● About this exercise
Set down the entries once more, exactly as they are written.

● Records for this exercise
-- ==== Sys2Proof/Laws/Commands.lean ====
section
/-! SUPPORT. What each command can do: it answers a next state that can come after the one it ran on, and that differs from it only in the
components of a set. -/
namespace Sys2Proof.Machine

● Solution to this task
-- ==== Sys2Proof/Laws/Commands.lean ====
section
/-! SUPPORT. What each command can do: it answers a next state that can come after the one it ran on, and that differs from it only in the
components of a set. -/
namespace Sys2Proof.Machine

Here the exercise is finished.